Over the years I have worked very hard to quit second guessing decisions and this applies to all my cancer decisions. That said, I still revisit past decisions not to do the woulda coulda shoulda thing but just to assess the pluses/minuses of my decision.

Maybe living in the SF Bay Area is an unearned luxury as it seems there is an abundance of excellent national and regional choices for cancer. I did not have the luxury of having a blank check nor the time to really assess my options so maybe more by dumb luck and circumstance the providers who have and are treating me turned up in the top metro/regional rankings.

http://health.usnews.com/best-hospitals/area/san-francisco-ca
http://health.usnews.com/best-hospitals/area/san-jose-ca
http://health.usnews.com/best-hospitals/area/sacramento-ca

What I wonder and maybe others facing similar choices would like to better understand is at what point do the differences become small enough that other factors can lead to a regional vs national selection?

I know this is a repetitive post but having been treated at a CCC (Johns Hopkins), I can attest for the level of care I received. Fortunately, I didn't have to look too far away. The US News report, the fact that a friend was successfully treated there and the credentials of my team was enough to know I had selected a Cadillac as cancer hospitals go (insurance covered it too).

However I agree with Mamacita that we shouldn't just "blindly" decide to be treated at a CCC just because it is a CCC. You still have to check out the team and feel comfortable and confident in them. I also agree that a teaching facility is a plus as they will attract some of the brightest and best.

My decision was made even easier based on my negative experience locally. Also, what made my decision easier was the fact that my ENT/Surgeon and RO treated my friend's BOT cancer. He is a musician as well and they saved his life.
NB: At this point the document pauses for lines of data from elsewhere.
/-- A timed request (R140, R141): an offset of 0 acts as 1; it waits while the porch has no room. -/
def State.loadTimed (s : State) (h : Hdr) (o : MOp) (kind : AccKind) (dst : AccDst) (n : Nat)
    (put : State → Cond2 → Nat → List (Tag × Part) → State) : State :=
  s.guarded h (fun k =>
    let lof := max 1 o.lof.toNat
    let due := s.latch.ic + lof
    let ts := s.tries o n false false [([], ())]
    let parts := s.parts h o k kind dst n due (kind == .load) ts
    let made := madeIn ts ((parts.map (fun z => z.2)).getD []) Part.refs
    s.withTraps (triesTraps k ts) (arriveRoom k h made) (fun s =>
      if triesNear ts && !(s.cur.fenced 0).isEmpty then s.stat .wait
      else
        match parts with
        | none => s.stat (.stall [])
        | some (s1, ps) =>
          if !s.porchRoom (max 1 (partIds ps).length) then s.stat .wait
          else
          let s2 := (put s1 k lof ps).porchFill due ps
          let s3 := s2.forTries (fun s z t =>
            if kind = .tchase then s.watch 62 z.ea n
            else (s.touch 62 z.ea n t).recordOor s.latch.n false (if t.place ≤ 1 then t.place else 3) t.core t.off n
              s.latch.ba) ts
          (s3.postStep k o.base.toNat o.stepBytes).arriveAt k h due made))

def putPartS (r : Nat) (signed : Bool) (s : State) (k : Cond2) (lat : Nat) (ps : List (Tag × Part)) : State :=
  s.addAltsS k r lat (ps.map (fun p => p.2.altS signed s.uid p.1))
def putPartV (r : Nat) (s : State) (k : Cond2) (lat : Nat) (ps : List (Tag × Part)) : State :=
  s.addAltsV k r lat (ps.map (fun p => p.2.altV s.uid p.1))

/-! ### Stores -/

/-- A store must stay behind: its tag is open, the context keeps marks, or the larder is not empty (R127). -/
def Ctx.holdsStore (c : Ctx) (t : Tag) : Bool := !t.isEmpty || c.keepsMarks || !c.larder.isEmpty

/-- A carry member may not store at a place beyond the module (R312). -/
def Ctx.bars (c : Ctx) (place : Nat) : Bool := c.carry.lit.isSome && decide (4 ≤ place)

/-- The base alternatives of a store that does nothing (R312): they get no post-step. -/
def State.barred {α : Type} (s : State) (ts : List (Try α)) : List Tag :=
  ts.filterMap (fun z => match z.res with
    | .inr t => if s.cur.bars t.place then some z.raw else none
    | .inl _ => none)

/-- One alternative of a store: held, or performed now (R140, R127). Poisoned data raises at the bundle, or at
the release (R151). A carry member may not store beyond the module (R312). -/
def State.storeOne (s : State) (a : Acc) (bad : Option TrapRec) : State :=
  if s.cur.bars a.place then s.raiseTag a.tag (s.trapRec .notSpeculable 0 0)
  else if s.cur.holdsStore a.tag then
    let late : Option TrapRec := bad.map (fun t => { t with deferred := true })
    (s.recordLine true a.home a.size).pushHeld { id := 0, tag := a.tag, op := .store a, arr := a.arr, trap := late }
  else { s.launchAcc a false with uid := s.uid + 1 }

/-- The poison of the first `n` bytes of a value (R150). -/
def valBad {w p : Nat} (x : Val w p) (n : Nat) : List Bool := (upTo 0 n).map (fun i => x.p.getLsbD (8 * i * p / w))

/-- A store (R140): one entry for each compatible pair of base and data (R126). -/
def State.storeOp {w p : Nat} (s : State) (h : Hdr) (o : MOp) (data : List (Tag × Val w p))
    (use : Val w p → Word → Option TrapRec) : State :=
  s.guarded h (fun k =>
    let n := o.bytes
    let ts := s.tries o n false true data
    let now := ts.filterMap (fun z => match z.res with
      | .inl t => some (tagAnd k.held z.tag, t)
      | .inr _ => if s.cur.holdsStore (tagAnd k.held z.tag) then none
                  else (use z.x z.ea).map (fun t => (tagAnd k.held z.tag, t)))
    s.withTraps now (ts.filter (fun z => z.res.isRight)).length (fun s =>
      if triesNear ts && !(s.cur.fenced 1).isEmpty then s.stat .wait
      else
        let s1 := s.forTries (fun s z t =>
          let a := { s.mkAcc h o k .store z t n 0 1 with data := toBytes z.x.v.toNat n, bad := valBad z.x n, mark := z.x.f }
          (if s.cur.bars t.place then s else s.touch 61 z.ea n t).storeOne a (use z.x z.ea)) ts
        s1.postStepBut (s.barred ts) k o.base.toNat o.stepBytes) true)

/-- The trap of a scalar, or of the bytes of a vector, stored poisoned (R151, R353). -/
def State.storeTrapS (s : State) (x : SVal) (ea : Word) : Option TrapRec := s.useTrap x ea 1 false
def State.storeTrapV (s : State) (n : Nat) (x : VVal) (ea : Word) : Option TrapRec :=
  match x.f with
  | some t => some t
  | none => if x.p.toNat % 2 ^ (n / 4) = 0 then none else some (s.trapRec .poison ea 1)

/-! ### The meanings -/

/-- `nop.l`: nothing; its slot disarms (R39). -/
def execNopL (_h : Hdr) (_o : MOp) (s : State) : Host.Outcome State Fault Refusal := .next s

/-- `ld`: sign-extending load of own or peer scratch (R138, R140). -/
def execLd (h : Hdr) (o : MOp) (s : State) : Host.Outcome State Fault Refusal :=
  .next (s.loadFixed h o (putS o.d.toNat true))

/-- `ldu`: zero-extending load (R138). -/
def execLdu (h : Hdr) (o : MOp) (s : State) : Host.Outcome State Fault Refusal :=
  .next (s.loadFixed h o (putS o.d.toNat false))

/-- `vld`: vector load, zero above its width (R138). -/
def execVld (h : Hdr) (o : MOp) (s : State) : Host.Outcome State Fault Refusal :=
  .next (s.loadFixed h o (putV o.d.toNat))

/-- `st`: scalar store (R138, R140, R151). -/
def execSt (h : Hdr) (o : MOp) (s : State) : Host.Outcome State Fault Refusal :=
  .next (s.storeOp h o (s.sSrc o.d.toNat) s.storeTrapS)

/-- `vst`: vector store (R138, R140, R151). -/
def execVst (h : Hdr) (o : MOp) (s : State) : Host.Outcome State Fault Refusal :=
  .next (s.storeOp h o (s.vSrc o.d.toNat) (s.storeTrapV o.bytes))

/-- `ldt`: timed load (R138, R141). -/
def execLdt (h : Hdr) (o : MOp) (s : State) : Host.Outcome State Fault Refusal :=
  .next (s.loadTimed h o .load (.s o.d.toNat true) o.bytes (putPartS o.d.toNat true))

/-- `vldt`: timed vector load (R138, R141). -/
def execVldt (h : Hdr) (o : MOp) (s : State) : Host.Outcome State Fault Refusal :=
  .next (s.loadTimed h o .load (.v o.d.toNat) o.bytes (putPartV o.d.toNat))

/-- `tchase`: the final target of an address (R153). -/
def execTchase (h : Hdr) (o : MOp) (s : State) : Host.Outcome State Fault Refusal :=
  .next (s.loadTimed h o .tchase (.s o.d.toNat false) 8 (putPartS o.d.toNat false))

end Sys2Proof.Machine
end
He's 2 years NED, performing/singing again and doing fine. Finally, upon researching my team members, I found them to be some of the brightest and best in their fields.
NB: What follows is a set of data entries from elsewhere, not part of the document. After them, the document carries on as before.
/-- `tsweep` (R296): a command of copy engine ENG. -/
def execTsweep (h : Hdr) (o : QOp) (s : State) : Host.Outcome State Fault Refusal :=
  .next (s.guarded h (fun k =>
    let sw := if o.sw then s.aSrc o.xs.toNat else [([], ({} : SVal))]
    let ts := tagPair (tagPair (s.copyBase true o.da.toNat) (s.sSrc o.d.toNat)) sw
    let traps := ts.filterMap (fun z => (s.sweepTrap z.2.1.1.val z.2.1.2 z.2.2).map (fun t => (tagAnd k.held z.1, t)))
    let good := ts.filter (fun z => (s.sweepTrap z.2.1.1.val z.2.1.2 z.2.2).isNone)
    let now := good.any (fun z => (tagAnd k.held z.1).isEmpty)
    s.withTraps traps (good.filter (fun z => !(tagAnd k.held z.1).isEmpty)).length (fun s =>
      if !(s.cur.fenced 3).isEmpty &&
          good.any (fun z => s.copyNear s.latch.n (s.sweepCmd h o [] z.2.1.1 z.2.1.2 z.2.2)) then s.stat .wait
      else if now && !s.copyRoom { id := 0, n := s.latch.n, op := 6, eng := o.eng } then s.stat .wait
      else s.sweepAll h o k good)))

/-! ### The engines -/

def CopyCmd.total (c : CopyCmd) : Nat := if c.op = 6 then c.len / 8 else shapeCount c.dims

def State.copyCmd? (s : State) (cl id : Nat) : Option CopyCmd := (s.cluster cl).queue.find? (fun c => c.id == id)
def State.setCmd (s : State) (cl : Nat) (c : CopyCmd) : State :=
  let q := s.cluster cl
  s.setCluster cl { q with queue := q.queue.map (fun x => if x.id == c.id then c else x) }

/-- The command that an engine runs: the first of its queue (R226). -/
def State.copyHead (s : State) (cl eng : Nat) : Option CopyCmd :=
  (s.cluster cl).queue.find? (fun c => c.eng == eng && !c.away)

/-- What the start of an element meets. -/
inductive Elem where
  | stop (t : TrapRec)
  | page (kind ea : Nat) (wr : Bool)
  | block
  | ok (s : State) (c : CopyCmd)

/-- One access of an element (R233): where it ends and what its chase added, or what stops it. -/
def State.elemWay (s : State) (c : CopyCmd) (ea n : Nat) (wr : Bool) : Sum Elem (Tgt × Nat × Nat) :=
  match s.engWay c.n ea n wr with
  | .trap code a => .inl (if code = .pageFault then .page 0x30 a wr else .stop (engTrap code 6 c.ba c.scy a 0))
  | .chain _ _ => .inl (.page 0x31 ea wr)
  | .ok t a hops =>
    if s.moveBlocks (s.ownHome t.home) n wr then .inl .block
    else if s.refused t.home n wr then .inl (.stop (engTrap .remoteError 6 c.ba c.scy ea 0))
    else .inr (t, a, hops)

/-- What a chase that led from `ea` to `a` adds to a base (R235). -/
def displaced (base : Option BaseRef) (ea a hops : Nat) : Option Word :=
  if hops = 0 || base.isNone then none else some (BitVec.ofNat 64 a - BitVec.ofNat 64 ea)

/-- The rest of a command uses the base that a chase has moved (R235). -/
def CopyCmd.moveD (c : CopyCmd) (d : Option Word) : CopyCmd := { c with dst := (BitVec.ofNat 64 c.dst + d.getD 0).toNat }
def CopyCmd.moveS (c : CopyCmd) (d : Option Word) : CopyCmd := { c with src := (BitVec.ofNat 64 c.src + d.getD 0).toNat }

/-- The register of a base is rewritten when the access that chased has completed (R86, R235). -/
def State.rebaseNow (s : State) (n : Nat) (base : Option BaseRef) (d : Option Word) : State :=
  match d with
  | some x => s.rebaseOpt n base x 1 (s.ctx n).ic
  | none => s

/-- The index of the outermost dimension's digit, read once for each value of it (R230, R233), at the start of the first element that uses it.
DEDUCED (log 46). -/
def State.readIndex (s : State) (c : CopyCmd) (io : Nat) : Elem :=
  if (c.op != 3 && c.op != 4) || (match c.index with | some (j, _) => j == io | none => false) then .ok s c
  else
    let ea := (BitVec.ofNat 64 (c.idx + 4 * io)).toNat
    match s.elemWay c ea 4 false with
    | .inl e => e
    | .inr (t, _, _) =>
      let r := s.engRead c.n c.ba t 4
      if r.2.2.any (fun b => b) then .stop (engTrap .poison 6 c.ba c.scy ea 2)
      else .ok r.1 { c with index := some (io, sextN 32 (leBytes r.2.1)) }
IMO, one aspect that is vital regardless of the facility is the "team" approach. CCCs, to best of my knowledge use the "team" approach and the team then consults with a tumor board where even more experts discuss your case. Knowing my team were in constant contact with each other concerning my case was quite comforting. My experience locally was the complete opposite.

Bottom line, I definitely agree with going to a CCC but it doesn't mean you cannot be treated with the same level of success any elsewhere. Ultimately, it comes down to logistics, insurance, financial consideration, confidence in your doctors and your own gut feeling.

"T"

Here is an article that may be helpful from the Journal of Clinical Oncology, "Understanding Cancer Centers."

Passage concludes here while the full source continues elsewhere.